The value is actually initialized in init/main.c in the start_kernel() function by calling boot_init_stack_canary() from arch/x86/include/asm/stackprotector.h. This happens when the kernel starts:

/* ~ arch/x86/include/asm/stackprotector.h:60 @ linux-4.11.3 */
...

static __always_inline void boot_init_stack_canary(void)
{
	u64 canary;
	u64 tsc;

#ifdef CONFIG_X86_64
	BUILD_BUG_ON(offsetof(union irq_stack_union, stack_canary) != 40);
#endif
	/*
	 * We both use the random pool and the current TSC as a source
	 * of randomness. The TSC only matters for very early init,
	 * there it already has some randomness on most systems.

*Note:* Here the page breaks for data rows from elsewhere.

/-- The devices that a slot's part goes to: its participants, and those whose own descriptor counts this device among theirs; each
of these learns so that the sets differ (R353). -/
def hearers (s : State) (x : Slot) : List (BitVec 8) :=
  let askers := (s.parts.filter fun q => q.of x).map PartIn.dev
  ((x.part.members ++ askers).filter (· != ownIndex s)).eraseDups

/-- A wringer packet to each of these devices. -/
def sendPart (s : State) (x : Slot) : List (BitVec 8) → State
  | [] => s
  | d :: r =>
    let p := wringParty x
    sendPart (postReq s p.unit 0 (request s p (.wringer (descTag x.part.desc) x.part) d false 0 0 .trap)) x r

/-- Every one of them may be sent a packet now (R344). -/
def roomForPart (s : State) (l : List (BitVec 8)) : Bool := l.all (roomTo s)

/-- The packets of a slot that have failed and been reported are sent again: under their SEQ, or under a new one where a RESYNC has passed
(R346). -/
def resendParts (s : State) (u : Unit) : State :=
  let mine := fun (o : Out) => o.unit == u && o.st == .reported
  let anew := s.outs.filter fun o => mine o && o.resynced
  let t := { s with outs := (s.outs.filter fun o => !(mine o && o.resynced)).map fun o =>
               if mine o then { o with st := .waiting, sends := 0, last := s.clock } else o }
  sendWaiting (anew.foldl (fun s o => postReq s u 0 o.req) t)

/-- The part of slot k stops exactly where an access stops (R357). -/
def stopSlot (s : State) (k : Nat) (x : Slot) (e : Stop) : State :=
  match unitVerdict s x.job (wringParty x) e with
  | .again s => putSlot s k x
  | .held s => putSlot s k { x with halt := .held }
  | .dvorol s v => tellContext (putSlot s k { x with halt := .dvorol }) x.asid 4 Cause.pteInvalid.code v
  | .trap s _ v =>
    let t : Trap :=
      { cause := .collectiveFault, val := v, prog := 0, stream := 15, sib := false, orig := 0, pc := 0, slot := some x.id, age := k }
    putSlot (unitFault s x.job t (stopRec s (wringParty x) e)) k { x with halt := .trapped }

/-- The wringer resumes the part of a job's collective that has stopped (R357). -/
def restartSlot (s : State) (job : Nat) (id : Option Nat) (h : Halt) : State :=
  match s.slots.findIdx? fun x => x.job == job && x.halt == h && id == some x.id with
  | none => s
  | some k =>
    match s.slots[k]? with
    | some x => putSlot s k { x with halt := .going }
    | none => s

/-- The arrival on BAR, and the slot and the used parts are free; its own descriptor is kept for a device that asks later. -/
def endSlot (s : State) (k : Nat) (x : Slot) : State :=
  let own : PartIn := { dev := ownIndex s, asid := x.asid, tag := descTag x.part.desc, part := { x.part with send := none } }
  let free := fun (s : State) =>
    { s with slots := s.slots.eraseIdx k, parts := s.parts.filter (fun q => !q.of x) ++ [own] }
  match x.bar with
  | none => free s
  | some b =>
    match barEvent s b (.arrive 1) with
    | none => putSlot s k { x with phase := 3 }
    | some s => free (barPaid s b)

/-- The bytes of the completion status (R351). -/
def collStatus (s : State) (x : Slot) (code received : Nat) : List Byte :=
  let m := x.part.members
  leBytes 4 received ++ leBytes 2 m.length ++ leBytes 2 (if m.contains (ownIndex s) then m.idxOf (ownIndex s) else 0) ++
    leBytes 1 code ++ leBytes 1 1 ++ leBytes 6 0

/-- Every write of a list may be made. -/
def mayWrite (s : State) (p : Party) : List (Nat × List Byte) → Except Stop State
  | [] => .ok s
  | (a, d) :: r =>
    match darnMay s p .write a d.length with
    | .error e => .error e
    | .ok _ => mayWrite s p r

/-- Writes in order. -/
def writeAll (s : State) (p : Party) : List (Nat × List Byte) → Except Stop State
  | [] => .ok s
  | (a, d) :: r =>
    match darnWrite s p a d with
    | .error e => .error e
    | .ok s => writeAll s p r

/-- A participant completes once its packets have been answered: its data, its status with DONE, its arrival (R356). Nothing is written
where one of the writes may not be made. -/
def finishSlot (s : State) (k : Nat) (x : Slot) (code received : Nat) (data : List (Nat × List Byte)) : State :=
  let p := wringParty x
  let l := data.filter (fun q => !q.2.isEmpty) ++ [((bits x.part.desc 448 64).toNat, collStatus s x code received)]
  if awaiting s p.unit then putSlot s k x
  else
    match mayWrite s p l with
    | .error e => stopSlot s k x e
    | .ok _ =>
    match writeAll s p l with
    | .error e => stopSlot s k x e
    | .ok s => endSlot s k x

/-- The addresses that ARGN writes beside RECV: the non-zero doublewords at CNTV (R351). -/
def dieAddrs (s : State) (x : Slot) (cntv : Nat) : Except Stop (List Nat) :=
  if bits x.part.desc 0 8 != 6 || cntv = 0 then .ok []
  else
    match darnMay s (wringParty x) .read cntv 32 with
    | .error e => .error e
    | .ok _ =>
      match readData s (wringParty x) (.va (BitVec.ofNat 64 cntv)) 32 none with
      | .error e => .error e
      | .ok b => .ok (((cut 8 (b.map Prod.fst)).map leNat).filter (· != 0))

/-- Every participant's elements are there: this one's part is performed. -/
def performPart (c : Collective) (s : State) (k : Nat) (x : Slot) (l : List PeerPart) : State :=
  let q := x.part.members.idxOf (ownIndex s)
  let d := x.part.desc
  match dieAddrs s x (bits d 320 64).toNat with
  | .error e => stopSlot s k x e
  | .ok dies =>
    let es := c.data l q
    let bytes := es.flatMap (leBytes c.size)
    let offs := (bits d 384 64).toNat
    finishSlot s k x 0 es.length
      (((bits d 256 64).toNat, bytes) :: (if offs = 0 then [] else [(offs, (c.offs l q).flatMap (leBytes 4))]) ++
        dies.map fun a => (a, bytes))

/-- Every part that the operation needs has its elements. -/
def elemsThere (c : Collective) (l : List PeerPart) : Bool :=
  (List.range l.length).all fun p => c.sends l p = 0 || ((l[p]?).bind PeerPart.send).isSome

/-- Phase 2: the elements of every participant. -/
def runMove (c : Collective) (s : State) (k : Nat) (x : Slot) : State :=
  match partsOf s x x.part.members with
  | none => putSlot s k x
  | some l => if elemsThere c l then performPart c s k x l else putSlot s k x

/-- Phase 1: every descriptor gathered and checked before any data moves; then this participant's elements are read and sent. A submitter
outside its own set completes with CODE 3, and so does one whose list or rectangle names no participant (log entries 17 and 58). -/
def runCheck (c : Collective) (s : State) (k : Nat) (x : Slot) : State :=
  if !x.part.members.contains (ownIndex s) then finishSlot s k x 3 0 []
  else
  match partsOf s x x.part.members with
  | none => putSlot s k x
  | some l =>
    let root := (bits x.part.desc 48 16).toNat
    let code := checkParts c l root
    if code != 0 then finishSlot s k x code 0 []
    else
      let p := wringParty x
      let n := c.size * c.sends l (x.part.members.idxOf (ownIndex s))
      let a := bits x.part.desc 192 64
      if n = 0 then runMove c s k { x with phase := 2 }
      else if !roomForPart s (hearers s x) then putSlot s k x
      else
        match darnMay s p .read a.toNat n, readData s p (.va a) n none with
        | .error e, _ | _, .error e => stopSlot s k x e
        | .ok _, .ok b =>
          let x := { x with
            part := { x.part with send := some ((cut c.size (b.map Prod.fst)).map fun e => BitVec.ofNat 64 (leNat e)) }, phase := 2 }
          let s := sendPart s x (hearers s x)
          runMove c (putSlot s k x) k x

/-- Phase 0: participants and send counts are read, and the descriptor is sent to the others. -/
def runDescribe (c : Collective) (h : DescHead) (s : State) (k : Nat) (x : Slot) : State :=
  match readPart s x h with
  | .error e => stopSlot s k x e
  | .ok part =>
    let y := { x with part, phase := 1 }
    if !roomForPart s (hearers s y) then putSlot s k x
    else
      let s := sendPart s y (hearers s y)
      runCheck c (putSlot s k y) k y

/-- The collective of the slot that acts goes on as far as it can. -/
def collective (c : Collective) (h : DescHead) (s : State) : Result :=
  .next <|
    match s.slots[s.curSlot]? with
    | none => s
    | some x =>
      let u := (wringParty x).unit
      if x.halt != .going then s
      else if s.outs.any fun o => o.unit == u && o.st == .failed then stopSlot s s.curSlot x (.trap .remoteUnreachable 0)
      else
        let s := resendParts s u
        match x.phase with
        | 0 => runDescribe c h s s.curSlot x
        | 1 => runCheck c s s.curSlot x
        | 2 => runMove c s s.curSlot x
        | 3 => endSlot s s.curSlot x

/-! ### The operations (R353 to R355) -/

/-- Neighbours combined, an odd last value passing up. -/
def treeLevel {α : Type} (f : α → α → α) : List α → List α
  | a :: b :: r => f a b :: treeLevel f r
  | l => l

/-- The fixed tree of R354: n levels are enough for n values. -/
def treeFold {α : Type} (f : α → α → α) : Nat → List α → List α
  | 0, l => l
  | n + 1, l => if l.length ≤ 1 then l else treeFold f n (treeLevel f l)

/-- The result of the tree, or d for no values. -/
def treeOf {α : Type} (f : α → α → α) (d : α) (l : List α) : α := (treeFold f l.length l).headD d

/-- Element k that participant p sends. -/
def sentElem (l : List PeerPart) (p k : Nat) : Nat :=
  match (l[p]?).bind PeerPart.send with
  | some v => (v.getD k 0).toNat
  | none => 0

/-- COUNT of participant p, and the sum of the first n. -/
def cntAt (l : List PeerPart) (p : Nat) : Nat := match l[p]? with | some x => partCount x | none => 0
def cntSum (l : List PeerPart) (n : Nat) : Nat := ((List.range n).map (cntAt l)).sum

/-- The elements that p sends to j in A2AV. -/
def cntTo (l : List PeerPart) (p j : Nat) : Nat := match l[p]? with | some x => x.cntv.getD j 0 | none => 0

/-- The count that every participant gives, if it is one. -/
def sameCount (l : List PeerPart) : Option Nat :=
  if (List.range l.length).all fun p => cntAt l p == cntAt l 0 then some (cntAt l 0) else none

/-- Running sums of n lengths, from 0. -/
def sums (f : Nat → Nat) (n : Nat) : List Nat := (List.range (n + 1)).map fun p => ((List.range p).map f).sum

Later
	 * on during the bootup the random pool has true entropy too.
	 */
	get_random_bytes(&canary, sizeof(canary));
	tsc = rdtsc();
	canary += tsc + (tsc << 32UL);

	current->stack_canary = canary;
#ifdef CONFIG_X86_64
	this_cpu_write(irq_stack_union.stack_canary, canary);
#else
	this_cpu_write(stack_canary.canary, canary);
#endif
}

...

Presumably this is how the references to %fs:0x28 in the disassembly work. I actually don't know how the segment registers work, so I guess I 'ought to let stackprotector.h speak for itself here:

/*
 * GCC stack protector support.
 *
 * Stack protector works by putting predefined pattern at the start of
 * the stack frame and verifying that it hasn't been overwritten when
 * returning from the function.  The pattern is called stack canary
 * and unfortunately gcc requires it to be at a fixed offset from %gs.
 * On x86_64, the offset is 40 bytes and on x86_32 20 bytes.  x86_64
 * and x86_32 use segment registers differently and thus handles this
 * requirement differently.
 *
 * On x86_64, %gs is shared by percpu area and stack canary.  All
 * percpu symbols are zero based and %gs points to the base of percpu
 * area.  The first occupant of the percpu area is always
 * irq_stack_union which contains stack_canary at offset 40.  Userland
 * %gs is always saved and restored on kernel entry and exit using
 * swapgs, so stack protector doesn't add any complexity there.
 *
 * On x86_32, it's slightly more complicated.  As in x86_64, %gs is
 * used for userland TLS.  Unfortunately, some processors are much
 * slower at loading segment registers with different value when
 * entering and leaving the kernel, so the kernel uses %fs for percpu
 * area and manages %gs lazily so that %gs is switched only when
 * necessary, usually during task switch.
 *
 * As gcc requires the stack canary at %gs:20, %gs can't be managed
 * lazily if stack protector is enabled, so the kernel saves and
 * restores userland %gs on kernel entry and exit.  This behavior is
 * controlled by CONFIG_X86_32_LAZY_GS and accessors are defined in
 * system.h to hide the details.
 */

Topics for Next Time

I think the next post might actually proceed with exploitation in the face of some of the mitigations explored here (probably not all of them at once). There will most likely be some discussion about ret2libc, and potentially some really bad attempts at return-oriented programming (although we'll see how that goes).